Records from a data collection
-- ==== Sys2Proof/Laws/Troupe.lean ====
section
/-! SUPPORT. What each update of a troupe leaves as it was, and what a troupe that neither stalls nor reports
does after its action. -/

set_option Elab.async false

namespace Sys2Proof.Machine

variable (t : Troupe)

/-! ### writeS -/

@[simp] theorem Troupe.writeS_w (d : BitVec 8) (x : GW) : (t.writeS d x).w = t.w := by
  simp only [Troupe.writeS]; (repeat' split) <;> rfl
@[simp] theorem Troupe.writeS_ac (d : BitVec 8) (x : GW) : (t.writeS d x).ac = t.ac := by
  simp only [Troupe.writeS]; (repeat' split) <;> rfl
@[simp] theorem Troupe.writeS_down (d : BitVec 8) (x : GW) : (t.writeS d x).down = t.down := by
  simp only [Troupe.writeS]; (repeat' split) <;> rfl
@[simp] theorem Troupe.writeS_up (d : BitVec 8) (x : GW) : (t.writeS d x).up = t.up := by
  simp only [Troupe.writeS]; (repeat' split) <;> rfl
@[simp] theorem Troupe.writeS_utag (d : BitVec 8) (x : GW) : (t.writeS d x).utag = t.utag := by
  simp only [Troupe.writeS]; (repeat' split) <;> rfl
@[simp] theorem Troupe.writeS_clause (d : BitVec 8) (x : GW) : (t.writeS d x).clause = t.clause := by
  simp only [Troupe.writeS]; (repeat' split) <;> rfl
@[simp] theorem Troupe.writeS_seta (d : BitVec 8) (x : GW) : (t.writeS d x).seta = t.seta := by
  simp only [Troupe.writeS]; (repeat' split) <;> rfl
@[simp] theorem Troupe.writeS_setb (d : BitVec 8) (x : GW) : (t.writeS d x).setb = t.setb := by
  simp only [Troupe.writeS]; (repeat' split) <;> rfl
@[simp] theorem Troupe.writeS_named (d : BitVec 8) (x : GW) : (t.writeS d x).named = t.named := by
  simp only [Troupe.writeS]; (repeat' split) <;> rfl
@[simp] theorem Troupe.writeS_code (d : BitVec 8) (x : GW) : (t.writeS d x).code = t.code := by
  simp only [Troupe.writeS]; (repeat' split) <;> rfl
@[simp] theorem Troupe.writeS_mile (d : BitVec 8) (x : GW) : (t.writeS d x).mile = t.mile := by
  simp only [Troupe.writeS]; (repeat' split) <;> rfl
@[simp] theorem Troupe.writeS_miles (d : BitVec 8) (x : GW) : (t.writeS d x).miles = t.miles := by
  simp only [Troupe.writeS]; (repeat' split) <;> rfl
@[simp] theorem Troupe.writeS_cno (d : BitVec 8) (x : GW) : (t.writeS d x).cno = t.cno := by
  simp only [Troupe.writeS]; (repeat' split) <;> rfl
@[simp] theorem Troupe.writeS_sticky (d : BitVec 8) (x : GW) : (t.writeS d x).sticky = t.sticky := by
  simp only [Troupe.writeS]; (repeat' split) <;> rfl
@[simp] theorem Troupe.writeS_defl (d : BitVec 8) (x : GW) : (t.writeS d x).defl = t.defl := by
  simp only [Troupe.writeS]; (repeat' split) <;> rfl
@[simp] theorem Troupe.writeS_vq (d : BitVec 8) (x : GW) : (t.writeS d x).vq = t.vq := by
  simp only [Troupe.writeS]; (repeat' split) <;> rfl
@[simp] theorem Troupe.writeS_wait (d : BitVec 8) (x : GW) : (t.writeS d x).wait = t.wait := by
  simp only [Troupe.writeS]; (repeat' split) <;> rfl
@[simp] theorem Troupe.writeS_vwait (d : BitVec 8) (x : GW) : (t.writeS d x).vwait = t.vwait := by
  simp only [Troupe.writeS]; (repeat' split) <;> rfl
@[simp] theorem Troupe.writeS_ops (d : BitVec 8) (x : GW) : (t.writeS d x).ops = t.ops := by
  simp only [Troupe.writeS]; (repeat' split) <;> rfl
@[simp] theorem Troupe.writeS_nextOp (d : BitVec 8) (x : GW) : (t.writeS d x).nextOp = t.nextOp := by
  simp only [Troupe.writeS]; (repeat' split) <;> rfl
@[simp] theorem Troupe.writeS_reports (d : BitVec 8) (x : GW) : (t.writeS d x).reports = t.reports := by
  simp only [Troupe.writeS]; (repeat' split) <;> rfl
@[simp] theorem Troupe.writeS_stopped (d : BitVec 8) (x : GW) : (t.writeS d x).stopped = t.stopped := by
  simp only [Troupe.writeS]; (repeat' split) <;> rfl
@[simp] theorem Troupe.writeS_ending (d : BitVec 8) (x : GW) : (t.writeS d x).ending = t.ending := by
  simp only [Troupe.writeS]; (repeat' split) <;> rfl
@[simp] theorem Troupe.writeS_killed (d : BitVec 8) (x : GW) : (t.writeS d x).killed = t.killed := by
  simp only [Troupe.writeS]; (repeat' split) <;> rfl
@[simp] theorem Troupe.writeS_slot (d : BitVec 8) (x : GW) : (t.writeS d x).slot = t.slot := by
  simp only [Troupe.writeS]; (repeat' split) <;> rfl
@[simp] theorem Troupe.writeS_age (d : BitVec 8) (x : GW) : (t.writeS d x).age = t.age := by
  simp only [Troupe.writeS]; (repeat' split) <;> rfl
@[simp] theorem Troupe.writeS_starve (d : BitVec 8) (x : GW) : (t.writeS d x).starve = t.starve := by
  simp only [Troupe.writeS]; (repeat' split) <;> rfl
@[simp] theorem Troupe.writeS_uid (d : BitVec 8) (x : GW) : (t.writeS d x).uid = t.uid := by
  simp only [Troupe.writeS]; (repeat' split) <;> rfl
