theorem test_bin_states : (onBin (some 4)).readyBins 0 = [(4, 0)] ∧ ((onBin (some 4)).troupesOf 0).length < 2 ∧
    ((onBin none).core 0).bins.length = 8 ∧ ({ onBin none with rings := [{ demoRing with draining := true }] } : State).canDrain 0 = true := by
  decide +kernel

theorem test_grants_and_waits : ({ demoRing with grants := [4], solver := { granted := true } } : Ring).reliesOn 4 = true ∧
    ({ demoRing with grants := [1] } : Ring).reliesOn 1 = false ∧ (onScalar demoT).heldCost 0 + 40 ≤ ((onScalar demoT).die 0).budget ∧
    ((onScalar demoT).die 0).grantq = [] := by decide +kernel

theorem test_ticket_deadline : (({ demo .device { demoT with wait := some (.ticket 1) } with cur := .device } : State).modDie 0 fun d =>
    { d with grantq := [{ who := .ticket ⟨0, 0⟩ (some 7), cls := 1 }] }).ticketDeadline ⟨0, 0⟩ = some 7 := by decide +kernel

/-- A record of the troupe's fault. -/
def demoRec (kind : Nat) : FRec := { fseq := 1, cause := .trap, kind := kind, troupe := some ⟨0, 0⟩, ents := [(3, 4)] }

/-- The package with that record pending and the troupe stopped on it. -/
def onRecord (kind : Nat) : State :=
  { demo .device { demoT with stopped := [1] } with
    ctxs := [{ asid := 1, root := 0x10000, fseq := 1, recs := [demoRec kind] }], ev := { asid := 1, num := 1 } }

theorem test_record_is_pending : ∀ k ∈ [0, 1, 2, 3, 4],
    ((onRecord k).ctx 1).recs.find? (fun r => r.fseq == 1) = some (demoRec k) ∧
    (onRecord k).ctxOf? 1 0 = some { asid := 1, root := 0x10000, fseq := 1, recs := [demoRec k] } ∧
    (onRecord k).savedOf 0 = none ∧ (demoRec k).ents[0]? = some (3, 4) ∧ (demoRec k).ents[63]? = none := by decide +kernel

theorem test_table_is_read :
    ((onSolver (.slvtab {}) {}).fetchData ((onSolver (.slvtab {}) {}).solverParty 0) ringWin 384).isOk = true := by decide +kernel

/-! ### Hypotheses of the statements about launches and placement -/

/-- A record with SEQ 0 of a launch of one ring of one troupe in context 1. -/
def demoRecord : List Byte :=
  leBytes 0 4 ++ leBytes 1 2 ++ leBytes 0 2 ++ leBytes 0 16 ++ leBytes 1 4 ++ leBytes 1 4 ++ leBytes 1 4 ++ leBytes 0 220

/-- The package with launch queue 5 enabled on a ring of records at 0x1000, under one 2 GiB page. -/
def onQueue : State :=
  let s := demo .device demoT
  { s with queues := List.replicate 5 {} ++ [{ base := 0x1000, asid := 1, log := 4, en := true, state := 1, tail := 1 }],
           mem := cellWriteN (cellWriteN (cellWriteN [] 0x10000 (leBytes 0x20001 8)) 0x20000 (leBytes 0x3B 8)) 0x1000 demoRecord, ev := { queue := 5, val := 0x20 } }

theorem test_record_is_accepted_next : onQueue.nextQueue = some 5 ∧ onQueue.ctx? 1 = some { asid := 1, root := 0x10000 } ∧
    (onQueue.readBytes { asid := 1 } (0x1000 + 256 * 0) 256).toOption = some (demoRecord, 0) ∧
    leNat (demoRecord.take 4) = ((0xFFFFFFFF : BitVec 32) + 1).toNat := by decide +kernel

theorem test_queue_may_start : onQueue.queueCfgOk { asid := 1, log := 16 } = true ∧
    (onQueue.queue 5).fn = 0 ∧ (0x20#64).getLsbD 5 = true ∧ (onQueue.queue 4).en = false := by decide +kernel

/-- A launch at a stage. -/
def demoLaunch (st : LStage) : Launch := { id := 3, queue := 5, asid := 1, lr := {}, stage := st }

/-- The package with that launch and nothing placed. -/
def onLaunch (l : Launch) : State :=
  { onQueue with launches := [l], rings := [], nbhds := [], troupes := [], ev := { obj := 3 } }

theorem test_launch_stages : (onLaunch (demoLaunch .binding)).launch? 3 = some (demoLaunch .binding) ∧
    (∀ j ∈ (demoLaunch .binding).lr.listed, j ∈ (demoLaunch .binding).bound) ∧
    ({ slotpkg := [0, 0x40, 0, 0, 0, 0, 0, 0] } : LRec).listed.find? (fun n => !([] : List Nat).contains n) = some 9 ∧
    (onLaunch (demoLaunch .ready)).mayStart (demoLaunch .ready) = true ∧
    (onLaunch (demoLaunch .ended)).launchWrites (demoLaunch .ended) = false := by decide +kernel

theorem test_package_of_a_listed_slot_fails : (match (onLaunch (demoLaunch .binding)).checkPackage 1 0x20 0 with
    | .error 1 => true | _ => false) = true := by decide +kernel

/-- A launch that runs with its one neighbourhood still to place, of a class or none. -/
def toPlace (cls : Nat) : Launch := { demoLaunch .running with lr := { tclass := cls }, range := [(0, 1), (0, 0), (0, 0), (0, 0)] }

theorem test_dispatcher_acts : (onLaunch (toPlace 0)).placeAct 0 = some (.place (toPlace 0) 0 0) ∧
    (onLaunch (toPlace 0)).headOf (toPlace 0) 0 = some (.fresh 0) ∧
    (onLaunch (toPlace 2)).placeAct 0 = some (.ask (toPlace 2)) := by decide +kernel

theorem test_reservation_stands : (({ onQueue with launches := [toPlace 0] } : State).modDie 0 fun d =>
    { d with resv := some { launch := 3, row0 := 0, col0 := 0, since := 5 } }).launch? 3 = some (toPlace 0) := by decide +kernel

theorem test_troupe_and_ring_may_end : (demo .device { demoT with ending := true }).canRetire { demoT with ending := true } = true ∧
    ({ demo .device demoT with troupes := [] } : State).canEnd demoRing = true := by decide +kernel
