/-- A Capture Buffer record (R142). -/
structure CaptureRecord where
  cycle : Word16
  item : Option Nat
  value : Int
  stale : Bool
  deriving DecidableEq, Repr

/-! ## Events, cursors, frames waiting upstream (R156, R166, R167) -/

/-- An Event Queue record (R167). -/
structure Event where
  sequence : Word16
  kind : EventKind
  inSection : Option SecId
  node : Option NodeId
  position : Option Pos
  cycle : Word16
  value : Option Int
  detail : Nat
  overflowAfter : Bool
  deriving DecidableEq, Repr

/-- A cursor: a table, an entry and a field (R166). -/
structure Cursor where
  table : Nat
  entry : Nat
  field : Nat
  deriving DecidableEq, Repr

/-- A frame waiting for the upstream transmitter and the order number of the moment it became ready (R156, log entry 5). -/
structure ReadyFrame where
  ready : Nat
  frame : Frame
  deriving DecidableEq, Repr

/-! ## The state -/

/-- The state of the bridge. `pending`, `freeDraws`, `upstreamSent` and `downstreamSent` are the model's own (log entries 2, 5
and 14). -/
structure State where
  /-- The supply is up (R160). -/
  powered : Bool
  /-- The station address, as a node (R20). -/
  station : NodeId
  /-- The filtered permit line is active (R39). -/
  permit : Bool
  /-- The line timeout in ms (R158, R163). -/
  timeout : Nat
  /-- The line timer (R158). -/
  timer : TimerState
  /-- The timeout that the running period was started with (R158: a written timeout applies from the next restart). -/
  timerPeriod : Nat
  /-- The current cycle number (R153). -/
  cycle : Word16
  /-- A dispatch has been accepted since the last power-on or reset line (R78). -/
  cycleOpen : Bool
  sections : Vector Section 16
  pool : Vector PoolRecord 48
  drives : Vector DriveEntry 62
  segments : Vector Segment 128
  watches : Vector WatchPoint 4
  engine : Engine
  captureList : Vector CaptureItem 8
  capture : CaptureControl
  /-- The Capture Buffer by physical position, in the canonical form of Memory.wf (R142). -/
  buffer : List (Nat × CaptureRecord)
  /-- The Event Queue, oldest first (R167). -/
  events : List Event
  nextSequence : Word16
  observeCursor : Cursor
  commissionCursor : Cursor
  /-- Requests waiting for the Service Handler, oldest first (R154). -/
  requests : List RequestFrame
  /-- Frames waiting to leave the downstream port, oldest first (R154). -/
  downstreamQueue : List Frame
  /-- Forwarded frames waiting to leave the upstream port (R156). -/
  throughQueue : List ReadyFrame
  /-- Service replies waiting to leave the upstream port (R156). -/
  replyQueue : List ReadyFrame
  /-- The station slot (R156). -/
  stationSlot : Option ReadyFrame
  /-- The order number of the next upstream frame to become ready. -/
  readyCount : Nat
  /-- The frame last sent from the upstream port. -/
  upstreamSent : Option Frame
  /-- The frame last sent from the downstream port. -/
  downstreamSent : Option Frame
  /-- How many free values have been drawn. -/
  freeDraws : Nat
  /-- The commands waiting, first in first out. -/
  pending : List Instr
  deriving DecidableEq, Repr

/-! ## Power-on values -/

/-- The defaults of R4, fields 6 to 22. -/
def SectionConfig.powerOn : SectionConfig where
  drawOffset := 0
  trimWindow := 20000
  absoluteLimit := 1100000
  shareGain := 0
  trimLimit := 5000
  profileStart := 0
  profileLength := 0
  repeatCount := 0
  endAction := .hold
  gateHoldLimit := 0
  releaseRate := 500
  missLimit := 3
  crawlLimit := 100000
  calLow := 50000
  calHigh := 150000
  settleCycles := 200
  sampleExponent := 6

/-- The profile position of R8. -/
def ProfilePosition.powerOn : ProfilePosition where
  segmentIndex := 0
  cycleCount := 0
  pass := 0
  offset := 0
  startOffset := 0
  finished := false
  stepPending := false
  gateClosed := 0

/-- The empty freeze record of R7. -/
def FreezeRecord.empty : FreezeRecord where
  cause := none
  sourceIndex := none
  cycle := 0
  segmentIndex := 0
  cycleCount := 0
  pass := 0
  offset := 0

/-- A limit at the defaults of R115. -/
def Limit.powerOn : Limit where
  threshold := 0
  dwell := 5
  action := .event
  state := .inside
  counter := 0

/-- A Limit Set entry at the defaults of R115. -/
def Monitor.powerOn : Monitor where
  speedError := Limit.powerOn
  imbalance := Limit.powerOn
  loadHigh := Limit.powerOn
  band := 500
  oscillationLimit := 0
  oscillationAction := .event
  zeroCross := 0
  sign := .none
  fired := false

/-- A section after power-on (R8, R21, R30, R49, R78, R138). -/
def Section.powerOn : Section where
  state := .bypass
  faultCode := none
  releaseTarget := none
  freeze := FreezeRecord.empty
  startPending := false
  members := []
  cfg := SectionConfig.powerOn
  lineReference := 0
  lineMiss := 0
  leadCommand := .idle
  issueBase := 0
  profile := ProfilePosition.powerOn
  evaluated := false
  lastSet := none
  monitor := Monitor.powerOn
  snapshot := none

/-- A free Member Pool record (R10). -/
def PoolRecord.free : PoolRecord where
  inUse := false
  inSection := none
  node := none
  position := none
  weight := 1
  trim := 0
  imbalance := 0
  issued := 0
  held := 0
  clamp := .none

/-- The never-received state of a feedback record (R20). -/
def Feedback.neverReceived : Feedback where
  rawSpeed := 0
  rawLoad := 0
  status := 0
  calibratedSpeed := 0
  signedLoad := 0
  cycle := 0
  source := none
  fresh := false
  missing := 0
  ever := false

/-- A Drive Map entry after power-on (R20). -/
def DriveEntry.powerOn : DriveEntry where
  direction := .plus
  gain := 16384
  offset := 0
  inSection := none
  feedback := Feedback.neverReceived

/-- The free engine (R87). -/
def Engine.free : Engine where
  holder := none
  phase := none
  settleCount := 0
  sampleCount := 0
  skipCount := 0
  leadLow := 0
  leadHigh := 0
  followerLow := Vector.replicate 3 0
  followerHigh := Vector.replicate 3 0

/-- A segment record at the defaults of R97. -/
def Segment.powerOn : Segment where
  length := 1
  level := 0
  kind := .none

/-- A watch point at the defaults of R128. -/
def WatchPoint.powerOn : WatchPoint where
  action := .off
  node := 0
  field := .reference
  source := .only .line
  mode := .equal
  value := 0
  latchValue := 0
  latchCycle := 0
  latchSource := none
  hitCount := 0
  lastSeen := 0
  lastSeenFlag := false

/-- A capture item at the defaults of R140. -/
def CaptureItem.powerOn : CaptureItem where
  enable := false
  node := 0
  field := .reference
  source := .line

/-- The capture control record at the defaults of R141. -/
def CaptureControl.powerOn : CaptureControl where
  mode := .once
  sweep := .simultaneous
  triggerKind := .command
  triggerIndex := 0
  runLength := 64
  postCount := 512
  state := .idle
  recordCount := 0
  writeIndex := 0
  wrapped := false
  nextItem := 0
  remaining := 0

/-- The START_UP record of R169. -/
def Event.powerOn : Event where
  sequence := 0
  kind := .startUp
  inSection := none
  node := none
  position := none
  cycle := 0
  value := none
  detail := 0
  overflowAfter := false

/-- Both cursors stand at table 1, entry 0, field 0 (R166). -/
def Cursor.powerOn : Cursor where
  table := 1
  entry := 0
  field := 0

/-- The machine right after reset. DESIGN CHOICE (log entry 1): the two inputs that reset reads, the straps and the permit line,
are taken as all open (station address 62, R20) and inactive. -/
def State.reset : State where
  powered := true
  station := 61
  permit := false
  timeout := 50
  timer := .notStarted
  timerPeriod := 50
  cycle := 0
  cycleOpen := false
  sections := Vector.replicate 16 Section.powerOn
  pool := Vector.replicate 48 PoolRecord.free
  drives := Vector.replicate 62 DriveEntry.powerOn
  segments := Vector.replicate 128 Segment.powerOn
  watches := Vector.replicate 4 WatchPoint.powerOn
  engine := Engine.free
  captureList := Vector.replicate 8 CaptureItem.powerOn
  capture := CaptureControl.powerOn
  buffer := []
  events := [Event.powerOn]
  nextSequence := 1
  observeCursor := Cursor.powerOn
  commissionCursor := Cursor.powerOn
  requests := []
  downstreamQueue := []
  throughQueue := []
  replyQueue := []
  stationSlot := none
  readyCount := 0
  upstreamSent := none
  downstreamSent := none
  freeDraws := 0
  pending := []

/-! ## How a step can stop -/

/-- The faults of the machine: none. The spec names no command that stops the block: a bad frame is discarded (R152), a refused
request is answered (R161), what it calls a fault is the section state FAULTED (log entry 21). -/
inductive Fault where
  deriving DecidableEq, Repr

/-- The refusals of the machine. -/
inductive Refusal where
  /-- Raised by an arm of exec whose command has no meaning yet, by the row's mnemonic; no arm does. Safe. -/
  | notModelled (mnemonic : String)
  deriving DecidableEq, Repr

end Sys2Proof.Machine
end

Work to complete »
Scan the data above for the string "inductive". Copy every line in which it appears.

Solution to the exercise »
inductive Fault where
inductive Refusal where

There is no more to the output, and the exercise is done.